Fallin's career has spanned work in advertising, Broadway theatre, network television and, most notably, in print for publications such as InStyle, the Boston Herald, and the Wall Street Journal. He considers legendary caricaturist Al Hirschfeld as a major influence, and mimicked his style early in his career for the Forbidden Broadway work. Other influences include the German "degenerate" portrait artists of the 1920s, Aubrey Beardsley, Frank Gehry, Eero Saarinen, Richard Avedon, Irving Penn, and Dame Edna Everage.

=== Broadway ===

Forbidden Broadway is a show that satirizes musical theatre, and caricaturist Al Hirschfeld’s work defined that genre early on. The producers of the show wanted Fallin's posters to resemble Hirschfeld's style to spoof his famous pen and ink drawings.

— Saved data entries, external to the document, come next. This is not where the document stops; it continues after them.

-- ==== Sys2Proof/Machine/Refunds.lean ====
section
/-! DEFINITION. Refunds (chapter 8): the valuation stage by stage, and the REFUND request. -/

namespace Sys2Proof.Machine

/-- The rate of a row for a day class (R142). -/
def State.rate (s : State) (row : Fin 8) (c : DayClass) : Nat := s.tariff[row][c]

/-- The highest rate of a row (R142). -/
def State.highestRate (s : State) (row : Fin 8) : Nat :=
  max (max (s.rate row 0) (s.rate row 1)) (max (s.rate row 2) (s.rate row 3))

/-- Stage 1, the used value V (R148). -/
def State.usedValue (s : State) (e : Entry) (row : Fin 8) : Nat :=
  ((s.history.records e.chain).map fun r => s.rate row r.cls).sum + e.lost * s.highestRate row

/-- Stage 3, the first refundable day f (R150). -/
def Entry.firstRefundable (e : Entry) (today : Nat) : Nat :=
  max e.validFrom (if e.lastUse = some today then today + 1 else today)

/-- Stage 4, the refundable days of the window D (R150). -/
def Entry.windowDays (e : Entry) (today : Nat) : Nat :=
  if e.firstRefundable today ≤ e.validTo then e.validTo - e.firstRefundable today + 1 else 0

/-- Stage 5, the refundable days E (R151). -/
def Entry.refundableDays (e : Entry) (today : Nat) : Nat := min (e.bought - e.used) (e.windowDays today)

/-- Stage 6, the cap K: floor(P × E / B) (R152). -/
def Entry.refundCap (e : Entry) (today : Nat) : Nat := e.price * e.refundableDays today / e.bought

/-- Stages 7 to 10: the cap, the fee, the rounding and the minimum payout (R153, R154). -/
def Product.amountOf (p : Product) (credit cap : Nat) : Nat :=
  let c2 := min credit cap - p.fee
  let a := c2 / p.unit * p.unit
  if a < p.minPayout then 0 else a

/-- The ten stages of the valuation (R147 to R154). -/
def State.valuation (s : State) (e : Entry) (p : Product) : Valued :=
  let v := s.usedValue e p.row
  let k := e.refundCap s.clock.day
  { amount := p.amountOf (e.price - v) k, value := v, days := e.refundableDays s.clock.day, cap := k }

/-- Whether QUOTE is given: bit 0 of the options (R198). -/
def quoteGiven (p : List Byte) : Bool := (p.getD 4 0).getLsbD 0

/-- Whether FORCE is given: bit 1 of the options (R198). -/
def forceGiven (p : List Byte) : Bool := (p.getD 4 0).getLsbD 1

/-- Step 4 of R146. -/
def Product.refundOk (p : Product) : Bool := p.defined && p.kind == .rider && p.refundable

/-- A REFUND that passes the checks: the table of R145, with the closing of R156. -/
def State.refundValued (s : State) (n : Nat) (e : Entry) (v : Valued) (quote force : Bool) : State × List Byte :=
  if quote then (s, refundReply .ok e.pass e.state (some v) true none)
  else if v.amount = 0 ∧ force = false then (s, refundReply .nothingDue e.pass e.state (some v) false none)
  else
    let x := PassState.refunded s.clock.day v.amount
    (s.putEntry n { e with state := x }, refundReply .ok e.pass x (some v) false none)

/-- REFUND (R145, R146, R155 to R160). -/
def State.refund (s : State) (p : List Byte) : State × List Byte :=
  if s.clock.state = .unset then (s, refundBare .clockUnset (passArg p))
  else match s.findPass (passArg p) with
    | none => (s, refundBare .unknown (passArg p))
    | some (n, e) =>
      match e.state with
      | .refunded _ amount => (s, refundReply .alreadyRefunded e.pass e.state none false (some amount))
      | _ =>
        let product := s.product e.product
        if product.refundOk = false then (s, refundBare .notRefundable e.pass)
        else s.refundValued n e (s.valuation e product) (quoteGiven p) (forceGiven p)

end Sys2Proof.Machine
end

The show's success meant Fallin's work was shown in London, Los Angeles, Tokyo, and Sydney. In 2009, Fallin completed work on the third London revival of "Forbidden Broadway", as well as illustrations for a new book on the lyrics from the show.

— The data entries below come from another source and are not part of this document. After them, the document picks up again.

/-- Open holds and hold markers match (R3, R83): every open hold is one of an entry that carries its lane's marker, and every
marker names the lane whose hold is the entry's; the grant orders of open holds differ and are no higher than the arbiter's
last grant number. -/
structure State.HoldsOk (s : State) : Prop where
  hold   : ∀ l h, (s.lane l).hold = some h → s.HoldOk l h
  marker : ∀ n e l, s.entryAt n = some e → e.marker = some l → ∃ h, (s.lane l).hold = some h ∧ h.slot = n
  order  : ∀ l h, (s.lane l).hold = some h → h.order ≤ s.arbiter.nextGrant
  orders : ∀ l m h h', (s.lane l).hold = some h → (s.lane m).hold = some h' → h.order = h'.order → l = m

/-- A day counter of a lane. -/
def State.dayCount (s : State) (l : Lane) (k : LaneCounter) : Nat := s.counts.day.lane l k

/-- The balance of R140 at a lane: day granted equals day committed + day released + day expired + 1 while a hold is open. A
granted counter that stands at the top of its range no longer tells how many grants it counted (R130). -/
def State.Balanced (s : State) (l : Lane) : Prop :=
  s.dayCount l .granted < Config.dayTop →
    s.dayCount l .granted = s.dayCount l .committed + s.dayCount l .released + s.dayCount l .expired
      + (if (s.lane l).hold.isSome then 1 else 0)

/-! ### Use history -/

/-- The granules `gs` form a chain that ends with fill `k`: each but the last is full and linked to the one after it, and the last
holds `k` records, 1–6 (R26). -/
def History.Linked (h : History) (k : Nat) : List Nat → Prop
  | [] => False
  | [g] => 1 ≤ k ∧ k ≤ Config.placeCount ∧ ∃ rs, h.granule g = some { link := .last k, records := rs } ∧ rs.length = k
  | g :: g' :: rest =>
    (∃ rs, h.granule g = some { link := .next g', records := rs } ∧ rs.length = Config.placeCount)
      ∧ h.Linked k (g' :: rest)

/-- An entry's chain is what R26 says: absent, or linked from its head to its tail with its tail fill. -/
def History.ChainOk (h : History) : Option Chain → Prop
  | none => True
  | some c =>
    h.Linked c.fill (h.chainGranules (some c))
      ∧ (h.chainGranules (some c)).head? = some c.head ∧ (h.chainGranules (some c)).getLast? = some c.tail

/-- The granules of all chains, in slot order. -/
def State.chained (s : State) : List Nat := s.slots.flatMap fun x => s.history.chainGranules x.2.chain

/-- The undo facts of an open hold fit the entry as the grant left it (R33, R34): a debit was either recorded or lost; a written
record is the tail record, and it stands alone in the tail granule exactly when the grant allocated that granule. -/
def UndoFacts.Fit (u : UndoFacts) (e : Entry) : Prop :=
  (u.debitMade = true ↔ u.recordWritten = true ∨ u.debitLost = true)
    ∧ ¬(u.recordWritten = true ∧ u.debitLost = true)
    ∧ (u.recordWritten = true → ∃ c, e.chain = some c ∧ (u.granuleAllocated = true ↔ c.fill = 1))
    ∧ (u.debitLost = true → 1 ≤ e.lost)

/-- The use history store: every chain is linked, the records of a pass are its days used less its lost days (R2), and the free
queue and the chains hold all 16,384 granules between them, each once (R27); a FREE granule holds nothing, and HISTORY_FULL is
true only while the free queue is empty (R31). -/
structure State.HistoryOk (s : State) : Prop where
  table  : Table.wf Config.granuleCount s.history.granules
  chains : ∀ n e, s.entryAt n = some e → s.history.ChainOk e.chain
  used   : ∀ n e, s.entryAt n = some e → e.used = (s.history.records e.chain).length + e.lost
  once   : (s.history.free ++ s.chained).Nodup
  all    : ∀ g, g < Config.granuleCount ↔ g ∈ s.history.free ++ s.chained
  empty  : ∀ g ∈ s.history.free, s.history.granule g = none
  full   : s.history.full = true → s.history.free = []
  facts  : ∀ l h e, (s.lane l).hold = some h → s.entryAt h.slot = some e → h.facts.Fit e

/-! ### Entries -/

/-- An entry on day `today`: the ranges of R1, a window of at most 60 days (R13, R200), lost days within days used within days
bought, no last-use day, last admit or refund day after today (R2), and a state that says EXHAUSTED exactly when every day bought
is used. -/
def Entry.Ok (e : Entry) (today : Nat) : Prop :=
  1 ≤ e.pass ∧ e.pass ≤ 4294967294 ∧ e.seq ≤ 15 ∧ e.validFrom ≤ e.validTo ∧ e.validTo ≤ Config.lastDay
    ∧ e.validTo ≤ e.validFrom + 59
    ∧ 1 ≤ e.bought ∧ e.bought ≤ 30 ∧ e.used ≤ e.bought ∧ e.lost ≤ e.used ∧ e.price ≤ 4000000
    ∧ (∀ d, e.lastUse = some d → d ≤ today)
    ∧ (∀ a, e.lastAdmit = some a → a.day ≤ today ∧ a.sec ≤ Config.lastSecond)
    ∧ match e.state with
      | .live q | .suspended q => q = .exhausted ↔ e.used = e.bought
      | .refunded day amount => day ≤ today ∧ amount ≤ e.price
      | .expired => True

/-- The records `rs` of a chain stand in strictly increasing order of day, so at most one a day, and none is after today or after the
last-use day `last`, which is present when there is a record (R2, R25). -/
def DaysInOrder (rs : List UseRecord) (last : Option Nat) (today : Nat) : Prop :=
  (rs.map UseRecord.day).Pairwise (· < ·) ∧ ∀ x ∈ rs, x.day ≤ today ∧ ∃ d, last = some d ∧ x.day ≤ d

/-- What an open hold keeps of the entry fits the entry before the grant: its days used before the grant, its last-use day. -/
def Hold.PrevOk (h : Hold) (e : Entry) (today : Nat) : Prop :=
  (h.facts.debitMade = true → 1 ≤ e.used)
    ∧ (h.facts.debitLost = true → h.facts.debitMade = true ∧ 1 ≤ e.lost)
    ∧ (h.facts.debitMade = true → h.facts.debitLost = false → e.lost < e.used)
    ∧ (h.prevState = .exhausted ↔ (if h.facts.debitMade then e.used - 1 else e.used) = e.bought)
    ∧ (∀ d, h.prevLastUse = some d → d ≤ today)
    ∧ (∀ a, h.prevLastAdmit = some a → a.day ≤ today ∧ a.sec ≤ Config.lastSecond)

/-- Every entry is within its ranges today with its use records in order of day, and so is what an open hold keeps of one: the records
but the one that the hold's grant wrote, by the last-use day before the grant (R1, R2, R25). -/
structure State.EntriesOk (s : State) : Prop where
  entry : ∀ n e, s.entryAt n = some e → e.Ok s.clock.day
  days  : ∀ n e, s.entryAt n = some e → DaysInOrder (s.history.records e.chain) e.lastUse s.clock.day
  older : ∀ l h e, (s.lane l).hold = some h → s.entryAt h.slot = some e →
    DaysInOrder (if h.facts.recordWritten then (s.history.records e.chain).dropLast else s.history.records e.chain)
      h.prevLastUse s.clock.day
  prev  : ∀ l h e, (s.lane l).hold = some h → s.entryAt h.slot = some e → h.PrevOk e s.clock.day

end Sys2Proof.Machine
end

In 2006, Fallin presented Tony Award–winning costume designer Alvin Colt with a portrait on his 90th birthday.

Broadwayworld.com announced in September 2009 that Fallin would contribute to the site a sketch of a musical theater star each week.

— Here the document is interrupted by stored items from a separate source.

-- ==== Sys2Proof/Certificates/Slice0/Obligations.lean ====
section
/-! DEFINITION. The statements for the provers. Each docstring names the rules that the statement draws on (OBLIGATIONS.json says which of them it states whole); a clause that rests on
the model's own choice names the log entry. -/

open Sys2Proof Sys2Proof.Machine

/-! ### The queue of commands, frames and resets -/

/-- The command at the front of the queue is the one that a step takes, on the state with the queue's rest; on an empty queue the
part idles. The queue is the model's own (log entries 1 and 9). -/
def Obligations.StepTakesTheFrontCommand : Prop :=
  (∀ (c : Instr) (rest : List Instr) (s : State), step (s.withPending (c :: rest)) = exec c (s.withPending rest))
    ∧ ∀ s : State, step (s.withPending []) = .next (s.withPending [])

/-- Every command is taken in every state: none faults and none is refused. That a command whose event cannot occur, since the
arbiter or the port would choose no such request, leaves the state as it is, is the model's choice (log entry 1), and so is the
reading of the five rows that are ticks (log entry 2). The frame of every command: it changes no part of the state but those that
`touches` lists for it, and never the queue. -/
def Obligations.CommandsCompleteAndChangeOnlyTheirParts : Prop :=
  (∀ (c : Instr) (s : State), ∃ t, exec c s = .next t)
  ∧ (∀ (c : Instr) (s t : State), exec c s = .next t → onlyChanges (touches c) s t)

/-- The masks and edge modes of the ports are written by SET_EVENTS and by power-on reset alone (R191, R194, R195). A flag is
cleared only by a READ_EVENTS and by a reset (R190). Each request taken receives exactly one response, unless a reset drops it
(R186): every command that is neither a SEND nor a FETCH at a port, nor one that can make a reset, keeps the number of frames
that wait in the two queues of the port. A warm reset can be taken by RESTART, by a SEND of the office and by the reset line. -/
def Obligations.PortFrames : Prop :=
  ((∀ (c : Instr) (s t : State) (p : Port), exec c s = .next t → c ≠ .setEvents → c ≠ .powerOnReset →
    (t.port p).masks = (s.port p).masks ∧ (t.port p).edges = (s.port p).edges)
  ∧ (∀ (c : Instr) (s t : State) (p : Port) (e : Event), exec c s = .next t →
    (∀ q, c ≠ .readEvents q) → (∀ bytes, c ≠ .send .office bytes) → (∀ tag, c ≠ .restart tag) → c ≠ .resetLine →
    c ≠ .powerOnReset → (s.port p).flagged e = true → (t.port p).flagged e = true))
  ∧ (∀ (c : Instr) (s t : State) (p : Port), exec c s = .next t →
    (∀ bytes, c ≠ .send p bytes) → (∀ n, c ≠ .fetch p n) → (∀ bytes, c ≠ .send .office bytes) → (∀ tag, c ≠ .restart tag) →
    c ≠ .resetLine → c ≠ .powerOnReset →
    (t.port p).requests.length + (t.port p).responses.length = (s.port p).requests.length + (s.port p).responses.length)

/-- SEND, whole or in part (R182, R183, R184, R185): the bytes shifted in after the code, with those of an earlier command of the
same transaction, make a frame once they are whole. A frame of at most 64 payload bytes that the port can take waits in the youngest
request place, as an answered frame with the answer of the first check that it fails, as a requester of the store with a fresh
arrival stamp, or as a port-served request; bytes after the last payload byte are ignored. A frame announced longer than 64 bytes is
taken as soon as its length byte is in, answered UNKNOWN_REQUEST, NOT_PERMITTED or BAD_LENGTH, and kept without a payload (the
model's choice: log entry 10). Nothing is taken while the reset line is active, while the request queue is full, and before the frame
is whole (R188). Of the bytes shifted out only the status byte is recorded (log entry 10); transactions in pieces, and that a piece with no such SEND
in progress does nothing but end the transaction, are log entry 11's. -/
def Obligations.SendTakesAFrame : Prop :=
  (∀ (p : Port) (kind tag len : Byte) (payload extra : List Byte) (bytes : Piece (List Byte)) (s : State) (role : Role),
    s.canTake p → s.shiftedIn p bytes = some ([kind, tag, len] ++ payload ++ extra) →
    len.toNat ≤ 64 → payload.length = len.toNat →
    ((∃ c, checkFrame p { kind, tag, payload } len.toNat = some c ∧ role = .answered c)
      ∨ (checkFrame p { kind, tag, payload } len.toNat = none ∧ ∃ k, ReqKind.ofCode kind = some k ∧ k ≠ .restart
          ∧ role = if k.storeClass.isSome then .store s.arbiter.nextStamp else .served)) →
    ∃ t, exec (.send p bytes) s = .next t
      ∧ t.port p = { s.port p with
          requests := (s.port p).requests ++ [{ frame := { kind, tag, payload }, role }]
          transaction := if bytes.ends then none else some .over, dataOut := s.dataSoFar p bytes.begins }
      ∧ (∀ q, q ≠ p → t.port q = s.port q)
      ∧ t.arbiter = { s.arbiter with
          nextStamp := s.arbiter.nextStamp + (if role = .store s.arbiter.nextStamp then 1 else 0) }
      ∧ onlyChanges [portPart p, .arbiter] s t)
  ∧ (∀ (p : Port) (kind tag len : Byte) (rest : List Byte) (bytes : Piece (List Byte)) (s : State), s.canTake p →
    s.shiftedIn p bytes = some (kind :: tag :: len :: rest) → 64 < len.toNat →
    ∃ t, exec (.send p bytes) s = .next t
      ∧ t.port p = { s.port p with
          requests := (s.port p).requests ++ [{
            frame := { kind, tag, payload := [] }
            role := .answered (match ReqKind.ofCode kind with
              | none => .unknownRequest
              | some k => if k.permitted p then .badLength else .notPermitted) }]
          transaction := if bytes.ends then none else some .over, dataOut := s.dataSoFar p bytes.begins }
      ∧ (∀ q, q ≠ p → t.port q = s.port q) ∧ onlyChanges [portPart p] s t)
  ∧ (∀ (p : Port) (bytes : Piece (List Byte)) (s : State), s.shiftedIn p bytes = none →
    exec (.send p bytes) s = .next (if (s.port p).transaction = some .over then
      s.setPort p { s.port p with transaction := if bytes.ends then none else some .over } else s))
  ∧ ∀ (p : Port) (all : List Byte) (bytes : Piece (List Byte)) (s : State), s.shiftedIn p bytes = some all →
    let whole := ∃ kind tag len rest, all = kind :: tag :: len :: rest ∧ (64 < len.toNat ∨ len.toNat ≤ rest.length)
    let after (x : Transaction) : Option Transaction := if bytes.ends then none else some x
    (¬whole → exec (.send p bytes) s = .next (s.setPort p { s.port p with
      transaction := after (.sending all), dataOut := s.dataSoFar p bytes.begins }))
    ∧ (whole → (s.pins.resetActive = true ∨ Config.queuePlaces ≤ (s.port p).requests.length) →
      exec (.send p bytes) s = .next (s.setPort p { s.port p with
        transaction := after .over, dataOut := s.dataSoFar p bytes.begins }))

As of 2014, Fallin had contributed the artwork for eight of the twelve Forbidden Broadway compact disc covers.

=== Print ===
From 1987 to the mid 1990s, Fallin illustrated the cover of the Boston Herald's Sunday arts section, creating clever caricatures of the leading movie, TV, theater, and pop music stars on the day. In 1994, he began doing illustrations of sports figures for the Wall Street Journal, which led to him doing the 1994 Winter Olympics for the paper. He was subsequently asked to submit caricatures for the lifestyle and business sections. After he submitted an unsolicited portrait of the recently deceased Douglas Fairbanks, Jr., he began work drawing famous citizens for their obituaries.

=== Television ===
Fallin has done caricatures for Showtime and CNBC.

=== Corporate ===
Fallin was first hired by American Express to sketch all of the company's vice presidents, which were to be projected behind them at a corporate banquet. The relationship with the credit card company continued when in 1990 they commissioned Fallin for several nationwide print ad campaigns in the United States. One included Amex's salute to famous restaurants and chefs, whom he illustrated. For another corporate client, he turned the Playboy bunny, Quentin Tarantino, and the U.S. World Poker Tour champions into bottles of Belvedere Vodka. Other corporate work has included Hong Kong Disneyland and BMG Records.